The task: In the data below, one line contains "TakesEffect .mcGroupRead 0x421" and a later one contains "let up := f.nodeLink node". Print both, with every line between them, exactly and alone.
── Material for the task
/-- R254, R255, R264, R282, R291, R482: the commands of queues and multicast groups write the configuration they name and
nothing else but the instant from which a queue slice counts as idle, or answer what it holds; one that enables a queue of a
slice that is off wakes the slice and waits. R281, R282, R284, R286, R476: the sampler records a queue's depth, packets and
head age, a flushed port goes on with its link as it is, and a waking domain is on. -/
def Obligations.QueueControlCompletes : Prop :=
  (∀ (h : Hdr) (p : List Word) (s : State), tdWide h = true → s.slipOrQuiet = false → h.priv ≠ 2 →
    (∀ q c, queueCfgBad h p = false → s.mirrorRefuses 0x402 h = false → q = pf p 0 31 14 →
      c = (⟨bit (par p 0) 13, pf p 0 12 10, pf p 1 31 17, pf p 1 16 5, pf p 2 31 22⟩ : QueueCfg) →
      ((s.domain (queueDomain (sliceOfQ q)) < 2 ∨ c.en = false) → (s.queueCfg q).group = c.group → (s.queueCfg q).prio = c.prio →
        let u := s.setTdCfg { s.cfg.td with queues := tset restQueue s.cfg.td.queues q c }
        TakesEffect .queueCfg 0x402 h p s
          (if c.en then { u with pwr := { u.pwr with quietAt := tdel u.pwr.quietAt (sliceOfQ q) } } else u) codeOk []) ∧
      (2 ≤ s.domain (queueDomain (sliceOfQ q)) → c.en = true →
        ∃ t, exec (.queueCfg h p) s = .next t ∧ t.domain (queueDomain (sliceOfQ q)) = 3 ∧
          t.pwr.qwaits = s.pwr.qwaits ++ [⟨0x402, h, p⟩] ∧ OnlyIn [.pwr] s t)) ∧
    (∀ q n, q = pf p 0 31 14 → n = pf p 0 13 9 + 1 → p.length = 1 → pf p 0 7 0 = 0 → q + n ≤ 262144 → bit (par p 0) 8 = false →
      s.mirrorRefuses 0x405 h = false →
      TakesEffect .queueStat 0x405 h p s s codeOk (((List.range n).map (· + q)).flatMap (fun q => statWords (s.qrun q)))) ∧
    (∀ g n, g = pf p 0 31 16 → n = pf p 0 15 8 → p.length = 1 + 2 * n → n ≤ 128 → pf p 0 7 0 = 0 →
      (∀ k < n, pf p (1 + 2 * k) 12 0 = 0) →
      ((s.cfg.td.mc.filter (·.1 != g)).map (fun x => x.2.length)).sum + n ≤ 262144 → s.mirrorRefuses 0x420 h = false →
      TakesEffect .mcGroupSet 0x420 h p s (s.setTdCfg { s.cfg.td with mc := tset nil0 s.cfg.td.mc g (mcList (p.drop 1)) })
        codeOk []) ∧
    (∀ g, g = pf p 0 31 16 → p.length = 1 → pf p 0 15 0 = 0 → s.mirrorRefuses 0x421 h = false →
      TakesEffect .mcGroupRead 0x421 h p s s codeOk ([BitVec.ofNat 32 (tget nil0 s.cfg.td.mc g).length,
        tget z s.td.mcCnt (g * 4), tget z s.td.mcCnt (g * 4 + 1), tget z s.td.mcCnt (g * 4 + 2)]
        ++ (tget nil0 s.cfg.td.mc g).flatMap (fun e => [mkWord [(18, e.queue), (1, b01 e.emeta.isSome), (13, 0)], e.emWord])))) ∧
  ((∀ (q : Fin 262144) (s : State), (s.qrun q).ents = [] → exec (.queueSamplerVisit q) s
      = .next (s.putQ q { s.qrun q with sDepth := (s.qrun q).depth, sPkts := 0, sHead := 0 })) ∧
  (∀ (q : Fin 262144) (s : State) e rest, (s.qrun q).ents = e :: rest → s.age e ≤ s.maxAge q →
    exec (.queueSamplerVisit q) s = .next (s.putQ q { s.qrun q with
      sDepth := (s.qrun q).depth, sPkts := rest.length + 1, sHead := s.age e * 4 / 1000 })) ∧
  (∀ (node : Fin 176) (s : State), (s.pnode node).st = 2 →
    let f := (s.flushWhere 9 (· == some node.val)).2
    let up := f.nodeLink node
    exec (.portFlushComplete node) s = .next ((f.putPnode node { f.pnode node with link := up }).toPort node (if up then 0 else 3)
      0x143 [d32 (s.flushWhere 9 (· == some node.val)).1])) ∧
  (∀ (dom : Fin 64) (s : State), dom.val < 14 → s.domain dom = 3 → (∀ x ∈ s.pwr.wakeQ, x.1 ≠ dom.val) →
    exec (.domainWakeComplete dom) s = .next (s.setDomain dom 0)))

/-- R266 to R271: a port node that is UP, has an allowance, a shaper and a FIFO that let it, releases the head packet of the
queue chosen top down; due timetable entries retire; and a node that may not release changes nothing. R272, R287: one refill
slot adds four times the rate to a bucket's fraction, a million of which are a byte, and stops at the burst; a shaper of rate
0 has no bucket to fill. -/
def Obligations.SchedulingCompletes : Prop :=
  ((∀ (node : Fin 176) (low : List Nat) (read : HeadRead) (s : State),
    (∀ c g q e u, (s.pnode node).st = 0 → (s.pnode node).unsent < s.allowance node → s.shaperOk (nodeKey 3 node) = true →
      low.contains (4096 + node.val) = false → s.pick node (s.td.q.filterMap (s.servable node low)) = some (c, g, q, e, u) →
      exec (.schedRelease node low read none) s = .next (u.dequeue node c g q e read)) ∧
    ((s.pnode node).st ≠ 0 → exec (.schedRelease node low read none) s = .next s)) ∧
  (∀ (s : State) (node c g q : Nat) (e : QEnt) (ce : Bool), e.ce = ce → e.slot = none → s.age e ≤ s.maxAge q →
    e.pkt.tail ≠ some true → ce = true → s.dequeue node c g q e .good = s.release node c g q e true) ∧
  (∀ (s : State) k e, s.td.sched.tt = [(k, some e)] → e.slot ≤ s.slot → e.wheel = false → s.slot - e.slot ≤ 250 →
    exec .timetableRetire s = .next (({ s with td := { s.td with sched := { s.td.sched with tt := [] } } } : State).hwPeak
      0xBF240400 31 16 (s.slot - e.slot) 0xFFFF))) ∧
  ((∀ (kind : Fin 4) (node : Fin 262144) (s : State),
    let k := nodeKey kind node
    let c := s.shaperCfg k
    let b := s.bucket k
    (c.rate = 0 → exec (.shaperRefill kind node) s = .next s) ∧
    (c.rate ≠ 0 → s.domain 7 = 0 → b.b + ((b.f + c.rate * 4) / 1000000 : Nat) ≤ c.burst → exec (.shaperRefill kind node) s
      = .next (s.putBucket k ⟨b.b + ((b.f + c.rate * 4) / 1000000 : Nat), (b.f + c.rate * 4) % 1000000⟩)) ∧
    (c.rate ≠ 0 → s.domain 7 = 0 → (c.burst : Int) < b.b + ((b.f + c.rate * 4) / 1000000 : Nat) →
      exec (.shaperRefill kind node) s = .next (s.putBucket k ⟨c.burst, 0⟩))) ∧
  (∀ (m : Fin 131072) (s : State), s.domain 5 = 0 →
    let c := s.meterCfg m
    let r := s.meterRun m
    ∃ a b fa fb, exec (.meterRefill m) s = .next (s.setMeter m ⟨a, b, fa, fb⟩) ∧
      (r.tc + (r.fc + c.cir * 4) / 1000000 ≤ c.cbs →
        a = r.tc + (r.fc + c.cir * 4) / 1000000 ∧ fa = (r.fc + c.cir * 4) % 1000000) ∧
      (c.cbs < r.tc + (r.fc + c.cir * 4) / 1000000 → a = c.cbs ∧ fa = 0) ∧
      (r.te + (r.fe + c.pir * 4) / 1000000 ≤ c.pbs →
        b = r.te + (r.fe + c.pir * 4) / 1000000 ∧ fb = (r.fe + c.pir * 4) % 1000000) ∧
      (c.pbs < r.te + (r.fe + c.pir * 4) / 1000000 → b = c.pbs ∧ fb = 0)))

/-- R288: a meter's buckets only fall by the packet's length, a packet that comes in red or finds no bucket that holds it is
red and takes nothing, and none goes out of a colour-aware meter with a better colour than it came with. -/
def Obligations.MeterColoursAreSound : Prop :=
  ∀ (c : MeterCfg) (r : MeterRun) (n inc : Nat),
    let d := meterDecide c r n inc
    d.1 ≤ 2 ∧ min inc 2 ≤ d.1 ∧ d.2.fc = r.fc ∧ d.2.fe = r.fe ∧
    (d.2.tc = r.tc ∨ (d.2.tc + n = r.tc ∧ d.1 = 0)) ∧ (d.2.te = r.te ∨ (d.2.te + n = r.te ∧ d.1 ≤ 1)) ∧
    (d.1 = 2 → d.2 = r) ∧ (d.1 = 0 → n ≤ r.tc)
────
Solution to the problem:
      TakesEffect .mcGroupRead 0x421 h p s s codeOk ([BitVec.ofNat 32 (tget nil0 s.cfg.td.mc g).length,
        tget z s.td.mcCnt (g * 4), tget z s.td.mcCnt (g * 4 + 1), tget z s.td.mcCnt (g * 4 + 2)]
        ++ (tget nil0 s.cfg.td.mc g).flatMap (fun e => [mkWord [(18, e.queue), (1, b01 e.emeta.isSome), (13, 0)], e.emWord])))) ∧
  ((∀ (q : Fin 262144) (s : State), (s.qrun q).ents = [] → exec (.queueSamplerVisit q) s
      = .next (s.putQ q { s.qrun q with sDepth := (s.qrun q).depth, sPkts := 0, sHead := 0 })) ∧
  (∀ (q : Fin 262144) (s : State) e rest, (s.qrun q).ents = e :: rest → s.age e ≤ s.maxAge q →
    exec (.queueSamplerVisit q) s = .next (s.putQ q { s.qrun q with
      sDepth := (s.qrun q).depth, sPkts := rest.length + 1, sHead := s.age e * 4 / 1000 })) ∧
  (∀ (node : Fin 176) (s : State), (s.pnode node).st = 2 →
    let f := (s.flushWhere 9 (· == some node.val)).2
    let up := f.nodeLink node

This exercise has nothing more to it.